Stored items:
####

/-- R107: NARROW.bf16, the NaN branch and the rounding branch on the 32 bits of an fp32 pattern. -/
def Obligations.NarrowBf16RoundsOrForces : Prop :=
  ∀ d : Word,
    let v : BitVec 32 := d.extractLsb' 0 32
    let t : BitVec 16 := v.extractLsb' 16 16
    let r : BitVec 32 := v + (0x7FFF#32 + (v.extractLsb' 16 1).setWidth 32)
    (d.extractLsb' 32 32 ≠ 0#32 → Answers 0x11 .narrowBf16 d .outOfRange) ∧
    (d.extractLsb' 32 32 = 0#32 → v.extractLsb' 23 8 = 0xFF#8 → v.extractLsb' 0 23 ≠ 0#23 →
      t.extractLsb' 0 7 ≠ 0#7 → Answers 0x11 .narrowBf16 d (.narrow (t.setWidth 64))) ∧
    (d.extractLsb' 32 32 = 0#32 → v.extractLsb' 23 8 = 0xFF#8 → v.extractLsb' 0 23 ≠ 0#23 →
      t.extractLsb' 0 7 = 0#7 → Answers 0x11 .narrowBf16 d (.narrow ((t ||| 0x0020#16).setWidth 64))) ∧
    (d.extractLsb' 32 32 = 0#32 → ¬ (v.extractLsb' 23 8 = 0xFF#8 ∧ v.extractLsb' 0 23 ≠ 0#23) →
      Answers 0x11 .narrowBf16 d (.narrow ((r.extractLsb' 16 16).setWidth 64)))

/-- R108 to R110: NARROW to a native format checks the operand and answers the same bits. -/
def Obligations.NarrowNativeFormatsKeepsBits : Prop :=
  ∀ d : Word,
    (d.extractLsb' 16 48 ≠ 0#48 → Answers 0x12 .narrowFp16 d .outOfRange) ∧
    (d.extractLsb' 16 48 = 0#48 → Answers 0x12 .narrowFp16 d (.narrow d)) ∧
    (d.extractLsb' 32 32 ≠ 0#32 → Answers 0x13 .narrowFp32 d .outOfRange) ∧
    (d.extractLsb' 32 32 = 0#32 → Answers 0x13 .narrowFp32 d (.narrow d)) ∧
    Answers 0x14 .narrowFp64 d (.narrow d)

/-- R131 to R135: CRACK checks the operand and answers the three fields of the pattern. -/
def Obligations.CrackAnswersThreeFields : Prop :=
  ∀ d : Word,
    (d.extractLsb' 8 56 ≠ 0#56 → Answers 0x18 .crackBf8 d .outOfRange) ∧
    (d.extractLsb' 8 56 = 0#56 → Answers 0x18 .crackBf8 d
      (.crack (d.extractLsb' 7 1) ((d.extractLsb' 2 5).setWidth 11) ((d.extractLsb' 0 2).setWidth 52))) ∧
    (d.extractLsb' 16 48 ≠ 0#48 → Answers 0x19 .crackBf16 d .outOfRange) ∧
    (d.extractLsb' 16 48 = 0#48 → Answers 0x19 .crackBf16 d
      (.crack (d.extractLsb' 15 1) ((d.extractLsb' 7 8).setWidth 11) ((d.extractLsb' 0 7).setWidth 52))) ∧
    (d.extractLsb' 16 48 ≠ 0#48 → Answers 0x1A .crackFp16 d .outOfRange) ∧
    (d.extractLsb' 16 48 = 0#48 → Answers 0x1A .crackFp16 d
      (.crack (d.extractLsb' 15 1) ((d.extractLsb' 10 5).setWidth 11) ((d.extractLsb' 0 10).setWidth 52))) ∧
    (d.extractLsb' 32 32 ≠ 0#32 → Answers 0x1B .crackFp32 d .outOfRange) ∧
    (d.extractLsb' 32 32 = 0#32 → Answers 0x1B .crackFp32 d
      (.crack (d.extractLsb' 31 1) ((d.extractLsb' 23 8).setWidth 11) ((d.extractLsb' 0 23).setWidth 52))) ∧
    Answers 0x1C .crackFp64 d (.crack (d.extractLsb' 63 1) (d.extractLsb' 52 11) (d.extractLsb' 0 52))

####

■ What is needed ■
Each line of the records above, from the first through the one containing "def Obligations.CrackAnswersThreeFields : Prop", is to be retyped exactly; no other line belongs.

■ Response to the exercise ■
/-- R107: NARROW.bf16, the NaN branch and the rounding branch on the 32 bits of an fp32 pattern. -/
def Obligations.NarrowBf16RoundsOrForces : Prop :=
  ∀ d : Word,
    let v : BitVec 32 := d.extractLsb' 0 32
    let t : BitVec 16 := v.extractLsb' 16 16
    let r : BitVec 32 := v + (0x7FFF#32 + (v.extractLsb' 16 1).setWidth 32)
    (d.extractLsb' 32 32 ≠ 0#32 → Answers 0x11 .narrowBf16 d .outOfRange) ∧
    (d.extractLsb' 32 32 = 0#32 → v.extractLsb' 23 8 = 0xFF#8 → v.extractLsb' 0 23 ≠ 0#23 →
      t.extractLsb' 0 7 ≠ 0#7 → Answers 0x11 .narrowBf16 d (.narrow (t.setWidth 64))) ∧
    (d.extractLsb' 32 32 = 0#32 → v.extractLsb' 23 8 = 0xFF#8 → v.extractLsb' 0 23 ≠ 0#23 →
      t.extractLsb' 0 7 = 0#7 → Answers 0x11 .narrowBf16 d (.narrow ((t ||| 0x0020#16).setWidth 64))) ∧
    (d.extractLsb' 32 32 = 0#32 → ¬ (v.extractLsb' 23 8 = 0xFF#8 ∧ v.extractLsb' 0 23 ≠ 0#23) →
      Answers 0x11 .narrowBf16 d (.narrow ((r.extractLsb' 16 16).setWidth 64)))

/-- R108 to R110: NARROW to a native format checks the operand and answers the same bits. -/
def Obligations.NarrowNativeFormatsKeepsBits : Prop :=
  ∀ d : Word,
    (d.extractLsb' 16 48 ≠ 0#48 → Answers 0x12 .narrowFp16 d .outOfRange) ∧
    (d.extractLsb' 16 48 = 0#48 → Answers 0x12 .narrowFp16 d (.narrow d)) ∧
    (d.extractLsb' 32 32 ≠ 0#32 → Answers 0x13 .narrowFp32 d .outOfRange) ∧
    (d.extractLsb' 32 32 = 0#32 → Answers 0x13 .narrowFp32 d (.narrow d)) ∧
    Answers 0x14 .narrowFp64 d (.narrow d)

/-- R131 to R135: CRACK checks the operand and answers the three fields of the pattern. -/
def Obligations.CrackAnswersThreeFields : Prop :=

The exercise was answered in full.